The following data has a line with "theorem RoundTrip.ldWn (d" and a line with "refine roundTrip_of (w := fmtI 0x2 0x06". Write out exactly those lines and all the lines between them.

*** Data for the task Section Begins ***

theorem RoundTrip.bltn (a : GReg) (b : GReg) (off : BitVec 14) : RoundTrip.Statement (.bltn a b off) := by
  refine roundTrip_of (w := fmtI 0x5 0x04 a.toNat b.toNat off.toNat) rfl (by simp [ltI, toNat_lt5, toNat_lt14])
    (nonzero_cls (c := 5) (by simp [fldI_31_28, toNat_lt5, toNat_lt14]) (by decide)) ?_
  simp [decodeFields, decodeBranch, fldI_31_28, fldI_27_24, bitsI_5_19, bitsI_5_14, bitsI_14_0, toNat_lt5, toNat_lt14]

theorem RoundTrip.bgen (a : GReg) (b : GReg) (off : BitVec 14) : RoundTrip.Statement (.bgen a b off) := by
  refine roundTrip_of (w := fmtI 0x5 0x05 a.toNat b.toNat off.toNat) rfl (by simp [ltI, toNat_lt5, toNat_lt14])
    (nonzero_cls (c := 5) (by simp [fldI_31_28, toNat_lt5, toNat_lt14]) (by decide)) ?_
  simp [decodeFields, decodeBranch, fldI_31_28, fldI_27_24, bitsI_5_19, bitsI_5_14, bitsI_14_0, toNat_lt5, toNat_lt14]

theorem RoundTrip.jal (j : BitVec 3) (imm : BitVec 23) : RoundTrip.Statement (.jal j imm) := by
  refine roundTrip_of (w := fmtJ 0x6 0x00 j.toNat imm.toNat) rfl (by simp [ltJ, toNat_lt3, toNat_lt23])
    (nonzero_cls (c := 6) (by simp [fldJ_31_28, toNat_lt3, toNat_lt23]) (by decide)) ?_
  simp [decodeFields, decodeJump, fldJ_31_28, fldJ_27_24, bitsJ_3_23, bitsJ_23_0, toNat_lt3, toNat_lt23]
  have hj : j.toNat / 2 = 0 ∨ j.toNat / 2 = 1 ∨ j.toNat / 2 = 2 ∨ j.toNat / 2 = 3 := by have := j.isLt; omega
  rcases hj with hj | hj | hj | hj <;> simp [hj]

theorem RoundTrip.jalr (d : GReg) (a : GReg) (imm : BitVec 14) : RoundTrip.Statement (.jalr d a imm) := by
  refine roundTrip_of (w := fmtI 0x6 0x04 d.toNat a.toNat imm.toNat) rfl (by simp [ltI, toNat_lt5, toNat_lt14])
    (nonzero_cls (c := 6) (by simp [fldI_31_28, toNat_lt5, toNat_lt14]) (by decide)) ?_
  simp [decodeFields, decodeJump, fldI_31_28, fldI_27_24, bitsI_5_19, bitsI_5_14, bitsI_14_0, toNat_lt5, toNat_lt14]

theorem RoundTrip.ldB (d : GReg) (a : GReg) (imm : BitVec 14) : RoundTrip.Statement (.ldB d a imm) := by
  refine roundTrip_of (w := fmtI 0x2 0x00 d.toNat a.toNat imm.toNat) rfl (by simp [ltI, toNat_lt5, toNat_lt14])
    (nonzero_cls (c := 2) (by simp [fldI_31_28, toNat_lt5, toNat_lt14]) (by decide)) ?_
  simp [decodeFields, decodeLoad, fldI_31_28, fldI_27_24, bitsI_5_19, bitsI_5_14, bitsI_14_0, toNat_lt5, toNat_lt14]

theorem RoundTrip.ldH (d : GReg) (a : GReg) (imm : BitVec 14) : RoundTrip.Statement (.ldH d a imm) := by
  refine roundTrip_of (w := fmtI 0x2 0x01 d.toNat a.toNat imm.toNat) rfl (by simp [ltI, toNat_lt5, toNat_lt14])
    (nonzero_cls (c := 2) (by simp [fldI_31_28, toNat_lt5, toNat_lt14]) (by decide)) ?_
  simp [decodeFields, decodeLoad, fldI_31_28, fldI_27_24, bitsI_5_19, bitsI_5_14, bitsI_14_0, toNat_lt5, toNat_lt14]

theorem RoundTrip.ldW (d : GReg) (a : GReg) (imm : BitVec 14) : RoundTrip.Statement (.ldW d a imm) := by
  refine roundTrip_of (w := fmtI 0x2 0x02 d.toNat a.toNat imm.toNat) rfl (by simp [ltI, toNat_lt5, toNat_lt14])
    (nonzero_cls (c := 2) (by simp [fldI_31_28, toNat_lt5, toNat_lt14]) (by decide)) ?_
  simp [decodeFields, decodeLoad, fldI_31_28, fldI_27_24, bitsI_5_19, bitsI_5_14, bitsI_14_0, toNat_lt5, toNat_lt14]

theorem RoundTrip.ldD (d : GReg) (a : GReg) (imm : BitVec 14) : RoundTrip.Statement (.ldD d a imm) := by
  refine roundTrip_of (w := fmtI 0x2 0x03 d.toNat a.toNat imm.toNat) rfl (by simp [ltI, toNat_lt5, toNat_lt14])
    (nonzero_cls (c := 2) (by simp [fldI_31_28, toNat_lt5, toNat_lt14]) (by decide)) ?_
  simp [decodeFields, decodeLoad, fldI_31_28, fldI_27_24, bitsI_5_19, bitsI_5_14, bitsI_14_0, toNat_lt5, toNat_lt14]

theorem RoundTrip.ldBn (d : GReg) (a : GReg) (imm : BitVec 14) : RoundTrip.Statement (.ldBn d a imm) := by
  refine roundTrip_of (w := fmtI 0x2 0x04 d.toNat a.toNat imm.toNat) rfl (by simp [ltI, toNat_lt5, toNat_lt14])
    (nonzero_cls (c := 2) (by simp [fldI_31_28, toNat_lt5, toNat_lt14]) (by decide)) ?_
  simp [decodeFields, decodeLoad, fldI_31_28, fldI_27_24, bitsI_5_19, bitsI_5_14, bitsI_14_0, toNat_lt5, toNat_lt14]

theorem RoundTrip.ldHn (d : GReg) (a : GReg) (imm : BitVec 14) : RoundTrip.Statement (.ldHn d a imm) := by
  refine roundTrip_of (w := fmtI 0x2 0x05 d.toNat a.toNat imm.toNat) rfl (by simp [ltI, toNat_lt5, toNat_lt14])
    (nonzero_cls (c := 2) (by simp [fldI_31_28, toNat_lt5, toNat_lt14]) (by decide)) ?_
  simp [decodeFields, decodeLoad, fldI_31_28, fldI_27_24, bitsI_5_19, bitsI_5_14, bitsI_14_0, toNat_lt5, toNat_lt14]

theorem RoundTrip.ldWn (d : GReg) (a : GReg) (imm : BitVec 14) : RoundTrip.Statement (.ldWn d a imm) := by
  refine roundTrip_of (w := fmtI 0x2 0x06 d.toNat a.toNat imm.toNat) rfl (by simp [ltI, toNat_lt5, toNat_lt14])
    (nonzero_cls (c := 2) (by simp [fldI_31_28, toNat_lt5, toNat_lt14]) (by decide)) ?_
  simp [decodeFields, decodeLoad, fldI_31_28, fldI_27_24, bitsI_5_19, bitsI_5_14, bitsI_14_0, toNat_lt5, toNat_lt14]

theorem RoundTrip.ldacqW (d : GReg) (a : GReg) (imm : BitVec 14) : RoundTrip.Statement (.ldacqW d a imm) := by
  refine roundTrip_of (w := fmtI 0x2 0x08 d.toNat a.toNat imm.toNat) rfl (by simp [ltI, toNat_lt5, toNat_lt14])
    (nonzero_cls (c := 2) (by simp [fldI_31_28, toNat_lt5, toNat_lt14]) (by decide)) ?_
  simp [decodeFields, decodeLoad, fldI_31_28, fldI_27_24, bitsI_5_19, bitsI_5_14, bitsI_14_0, toNat_lt5, toNat_lt14]

theorem RoundTrip.ldacqD (d : GReg) (a : GReg) (imm : BitVec 14) : RoundTrip.Statement (.ldacqD d a imm) := by
  refine roundTrip_of (w := fmtI 0x2 0x09 d.toNat a.toNat imm.toNat) rfl (by simp [ltI, toNat_lt5, toNat_lt14])
    (nonzero_cls (c := 2) (by simp [fldI_31_28, toNat_lt5, toNat_lt14]) (by decide)) ?_
  simp [decodeFields, decodeLoad, fldI_31_28, fldI_27_24, bitsI_5_19, bitsI_5_14, bitsI_14_0, toNat_lt5, toNat_lt14]

theorem RoundTrip.ldntD (d : GReg) (a : GReg) (imm : BitVec 14) : RoundTrip.Statement (.ldntD d a imm) := by
  refine roundTrip_of (w := fmtI 0x2 0x0A d.toNat a.toNat imm.toNat) rfl (by simp [ltI, toNat_lt5, toNat_lt14])
    (nonzero_cls (c := 2) (by simp [fldI_31_28, toNat_lt5, toNat_lt14]) (by decide)) ?_
  simp [decodeFields, decodeLoad, fldI_31_28, fldI_27_24, bitsI_5_19, bitsI_5_14, bitsI_14_0, toNat_lt5, toNat_lt14]

theorem RoundTrip.stB (d : GReg) (a : GReg) (imm : BitVec 14) : RoundTrip.Statement (.stB d a imm) := by
  refine roundTrip_of (w := fmtI 0x3 0x00 d.toNat a.toNat imm.toNat) rfl (by simp [ltI, toNat_lt5, toNat_lt14])
    (nonzero_cls (c := 3) (by simp [fldI_31_28, toNat_lt5, toNat_lt14]) (by decide)) ?_
  simp [decodeFields, decodeStore, fldI_31_28, fldI_27_24, bitsI_5_19, bitsI_5_14, bitsI_14_0, toNat_lt5, toNat_lt14]

theorem RoundTrip.stH (d : GReg) (a : GReg) (imm : BitVec 14) : RoundTrip.Statement (.stH d a imm) := by
  refine roundTrip_of (w := fmtI 0x3 0x01 d.toNat a.toNat imm.toNat) rfl (by simp [ltI, toNat_lt5, toNat_lt14])
    (nonzero_cls (c := 3) (by simp [fldI_31_28, toNat_lt5, toNat_lt14]) (by decide)) ?_
  simp [decodeFields, decodeStore, fldI_31_28, fldI_27_24, bitsI_5_19, bitsI_5_14, bitsI_14_0, toNat_lt5, toNat_lt14]

theorem RoundTrip.stW (d : GReg) (a : GReg) (imm : BitVec 14) : RoundTrip.Statement (.stW d a imm) := by
  refine roundTrip_of (w := fmtI 0x3 0x02 d.toNat a.toNat imm.toNat) rfl (by simp [ltI, toNat_lt5, toNat_lt14])
    (nonzero_cls (c := 3) (by simp [fldI_31_28, toNat_lt5, toNat_lt14]) (by decide)) ?_
  simp [decodeFields, decodeStore, fldI_31_28, fldI_27_24, bitsI_5_19, bitsI_5_14, bitsI_14_0, toNat_lt5, toNat_lt14]

theorem RoundTrip.stD (d : GReg) (a : GReg) (imm : BitVec 14) : RoundTrip.Statement (.stD d a imm) := by
  refine roundTrip_of (w := fmtI 0x3 0x03 d.toNat a.toNat imm.toNat) rfl (by simp [ltI, toNat_lt5, toNat_lt14])
    (nonzero_cls (c := 3) (by simp [fldI_31_28, toNat_lt5, toNat_lt14]) (by decide)) ?_
  simp [decodeFields, decodeStore, fldI_31_28, fldI_27_24, bitsI_5_19, bitsI_5_14, bitsI_14_0, toNat_lt5, toNat_lt14]

theorem RoundTrip.strelW (d : GReg) (a : GReg) (imm : BitVec 14) : RoundTrip.Statement (.strelW d a imm) := by
  refine roundTrip_of (w := fmtI 0x3 0x04 d.toNat a.toNat imm.toNat) rfl (by simp [ltI, toNat_lt5, toNat_lt14])
    (nonzero_cls (c := 3) (by simp [fldI_31_28, toNat_lt5, toNat_lt14]) (by decide)) ?_
  simp [decodeFields, decodeStore, fldI_31_28, fldI_27_24, bitsI_5_19, bitsI_5_14, bitsI_14_0, toNat_lt5, toNat_lt14]

theorem RoundTrip.strelD (d : GReg) (a : GReg) (imm : BitVec 14) : RoundTrip.Statement (.strelD d a imm) := by
  refine roundTrip_of (w := fmtI 0x3 0x05 d.toNat a.toNat imm.toNat) rfl (by simp [ltI, toNat_lt5, toNat_lt14])
    (nonzero_cls (c := 3) (by simp [fldI_31_28, toNat_lt5, toNat_lt14]) (by decide)) ?_
  simp [decodeFields, decodeStore, fldI_31_28, fldI_27_24, bitsI_5_19, bitsI_5_14, bitsI_14_0, toNat_lt5, toNat_lt14]

theorem RoundTrip.stntD (d : GReg) (a : GReg) (imm : BitVec 14) : RoundTrip.Statement (.stntD d a imm) := by
  refine roundTrip_of (w := fmtI 0x3 0x06 d.toNat a.toNat imm.toNat) rfl (by simp [ltI, toNat_lt5, toNat_lt14])
    (nonzero_cls (c := 3) (by simp [fldI_31_28, toNat_lt5, toNat_lt14]) (by decide)) ?_
  simp [decodeFields, decodeStore, fldI_31_28, fldI_27_24, bitsI_5_19, bitsI_5_14, bitsI_14_0, toNat_lt5, toNat_lt14]

theorem RoundTrip.mstoreW (d : GReg) (a : GReg) (imm : BitVec 14) : RoundTrip.Statement (.mstoreW d a imm) := by
  refine roundTrip_of (w := fmtI 0x3 0x07 d.toNat a.toNat imm.toNat) rfl (by simp [ltI, toNat_lt5, toNat_lt14])
    (nonzero_cls (c := 3) (by simp [fldI_31_28, toNat_lt5, toNat_lt14]) (by decide)) ?_
  simp [decodeFields, decodeStore, fldI_31_28, fldI_27_24, bitsI_5_19, bitsI_5_14, bitsI_14_0, toNat_lt5, toNat_lt14]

*** Data for the task Section Ends ***

• _Solution_:
theorem RoundTrip.ldWn (d : GReg) (a : GReg) (imm : BitVec 14) : RoundTrip.Statement (.ldWn d a imm) := by
  refine roundTrip_of (w := fmtI 0x2 0x06 d.toNat a.toNat imm.toNat) rfl (by simp [ltI, toNat_lt5, toNat_lt14])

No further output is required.